→ **Work instruction**: Please set the lines down again exactly, from the top of the entries through the line that contains "theorem State.useUnits_frame (s".

→ **Information supplied**:
══════════════════════════════

-- ==== Sys2Proof/Laws/FramesDram.lean ====
section
/-!
SUPPORT. The field frames of the operations of Machine/Dram.lean: the fields of the state that each may change.
-/
namespace Sys2Proof.Machine

theorem State.useUnits_frame (s : State) (x0) (x1) {w : Nat} {s₀ : State} (h : Frame w s₀ s) (le : 32768 ||| w = w) :
    Frame w s₀ (State.useUnits s x0 x1) := by
  refine h.step ?_ le
  unfold State.useUnits
  try dsimp -proj only
  repeat' (first
    | with_reducible exact Frame.refl _ _
    | (with_reducible apply Frame.upd_used (le := ?le); case le => decide))

theorem State.chargeBest_frame (s : State) (x0) (x1) {t : State} (e : State.chargeBest s x0 x1 = some t) {w : Nat} {s₀ : State} (h : Frame w s₀ s) (le : 32768 ||| w = w) :
    Frame w s₀ t := by
  refine h.step ?_ le
  unfold State.chargeBest at e
  try dsimp -proj only at e
  repeat' split at e
  all_goals first | (cases e; done) | (injection e with e; subst e) | skip
  repeat' (first
    | with_reducible exact Frame.refl _ _
    | with_reducible apply Frame.ite
    | (with_reducible apply State.useUnits_frame (le := ?le); case le => decide))

theorem State.chargeHost_frame (s : State) (x0) {t : State} (e : State.chargeHost s x0 = some t) {w : Nat} {s₀ : State} (h : Frame w s₀ s) (le : 32768 ||| w = w) :
    Frame w s₀ t := by
  refine h.step ?_ le
  unfold State.chargeHost at e
  try dsimp -proj only at e
  repeat' split at e
  all_goals first | (cases e; done) | (injection e with e; subst e) | skip
  repeat' (first
    | with_reducible exact Frame.refl _ _
    | (with_reducible apply State.chargeBest_frame (le := ?le) (e := by assumption); case le => decide))

theorem State.chargeRes_frame (s : State) (x0) (x1) {t : State} (e : State.chargeRes s x0 x1 = some t) {w : Nat} {s₀ : State} (h : Frame w s₀ s) (le : 32768 ||| w = w) :
    Frame w s₀ t := by
  refine h.step ?_ le
  unfold State.chargeRes at e
  try dsimp -proj only at e
  repeat' split at e
  all_goals first | (cases e; done) | (injection e with e; subst e) | skip
  repeat' (first
    | with_reducible exact Frame.refl _ _
    | with_reducible apply Frame.ite
    | (with_reducible apply State.useUnits_frame (le := ?le); case le => decide))

theorem State.chargeRefetch_frame (s : State) {t : State} (e : State.chargeRefetch s = some t) {w : Nat} {s₀ : State} (h : Frame w s₀ s) (le : 32768 ||| w = w) :
    Frame w s₀ t := by
  refine h.step ?_ le
  unfold State.chargeRefetch at e
  try dsimp -proj only at e
  repeat' split at e
  all_goals first | (cases e; done) | (injection e with e; subst e) | skip
  repeat' (first
    | with_reducible exact Frame.refl _ _
    | (with_reducible apply State.chargeRes_frame (le := ?le) (e := by assumption); case le => decide))

theorem State.chargePort_frame (s : State) (x0) (x1) {t : State} (e : State.chargePort s x0 x1 = some t) {w : Nat} {s₀ : State} (h : Frame w s₀ s) (le : 32768 ||| w = w) :
    Frame w s₀ t := by
  refine h.step ?_ le
  unfold State.chargePort at e
  try dsimp -proj only at e
  repeat' split at e
  all_goals first | (cases e; done) | (injection e with e; subst e) | skip
  repeat' (first
    | with_reducible exact Frame.refl _ _
    | with_reducible apply Frame.ite
    | (with_reducible apply State.chargeBest_frame (le := ?le) (e := by assumption); case le => decide)
    | (with_reducible apply State.chargeHost_frame (le := ?le) (e := by assumption); case le => decide)
    | (with_reducible apply State.chargeRefetch_frame (le := ?le) (e := by assumption); case le => decide))

theorem State.dramEnter_frame (s : State) (x0) (x1) (x2) (x3) (x4) {w : Nat} {s₀ : State} (h : Frame w s₀ s) (le : 108086391061086336 ||| w = w) :
    Frame w s₀ (State.dramEnter s x0 x1 x2 x3 x4) := by
  refine h.step ?_ le
  unfold State.dramEnter
  try dsimp -proj only
  repeat' (first
    | with_reducible exact Frame.refl _ _
    | with_reducible apply Frame.ite
    | (with_reducible apply State.err_frame (le := ?le); case le => decide)
    | (with_reducible apply State.inc_frame (le := ?le); case le => decide)
    | (with_reducible apply State.modDch_frame (le := ?le); case le => decide)
    | (with_reducible apply State.raise_frame (le := ?le); case le => decide))

theorem State.dramRequest_frame (s : State) (x0) (x1) (x2) (x3) (x4) {w : Nat} {s₀ : State} (h : Frame w s₀ s) (le : 108086391077896320 ||| w = w) :
    Frame w s₀ (State.dramRequest s x0 x1 x2 x3 x4) := by
  refine h.step ?_ le
  unfold State.dramRequest
  try dsimp -proj only
  repeat' (first
    | with_reducible exact Frame.refl _ _
    | with_reducible apply Frame.ite
    | (with_reducible apply State.chargePort_frame (le := ?le) (e := by assumption); case le => decide)
    | (with_reducible apply State.dramEnter_frame (le := ?le); case le => decide)
    | split
    | (with_reducible apply Frame.upd_dwait (le := ?le); case le => decide))

theorem State.refetch_frame (s : State) (x0) {w : Nat} {s₀ : State} (h : Frame w s₀ s) (le : 108086391077896320 ||| w = w) :
    Frame w s₀ (State.refetch s x0) := by
  refine h.step ?_ le
  unfold State.refetch
  try dsimp -proj only
  repeat' (first
    | with_reducible exact Frame.refl _ _
    | (with_reducible apply State.dramRequest_frame (le := ?le); case le => decide))

theorem State.shadowWrite_frame (s : State) (x0) (x1) (x2) {w : Nat} {s₀ : State} (h : Frame w s₀ s) (le : 108086391079993472 ||| w = w) :
    Frame w s₀ (State.shadowWrite s x0 x1 x2) := by
  refine h.step ?_ le
  unfold State.shadowWrite
  try dsimp -proj only
  repeat' (first
    | with_reducible exact Frame.refl _ _
    | (with_reducible apply State.dramRequest_frame (le := ?le); case le => decide)
    | ((with_reducible apply Frame.upd_dram (le := by decide)); swap; exact fun ⟨a, b, c, d⟩ => ⟨by first | exact a | exact Memory.wf_wrLE _ _ _ a | exact Memory.wf_wrBytes _ _ a, by first | exact b | exact Memory.wf_wrBytes _ _ b, by first | exact c | exact Memory.wf_wrLE _ _ _ c | exact Memory.wf_wrBytes _ _ c, d⟩))

end Sys2Proof.Machine
end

══════════════════════════════

→ **Task response**:
-- ==== Sys2Proof/Laws/FramesDram.lean ====
section
/-!
SUPPORT. The field frames of the operations of Machine/Dram.lean: the fields of the state that each may change.
-/
namespace Sys2Proof.Machine

theorem State.useUnits_frame (s : State) (x0) (x1) {w : Nat} {s₀ : State} (h : Frame w s₀ s) (le : 32768 ||| w = w) :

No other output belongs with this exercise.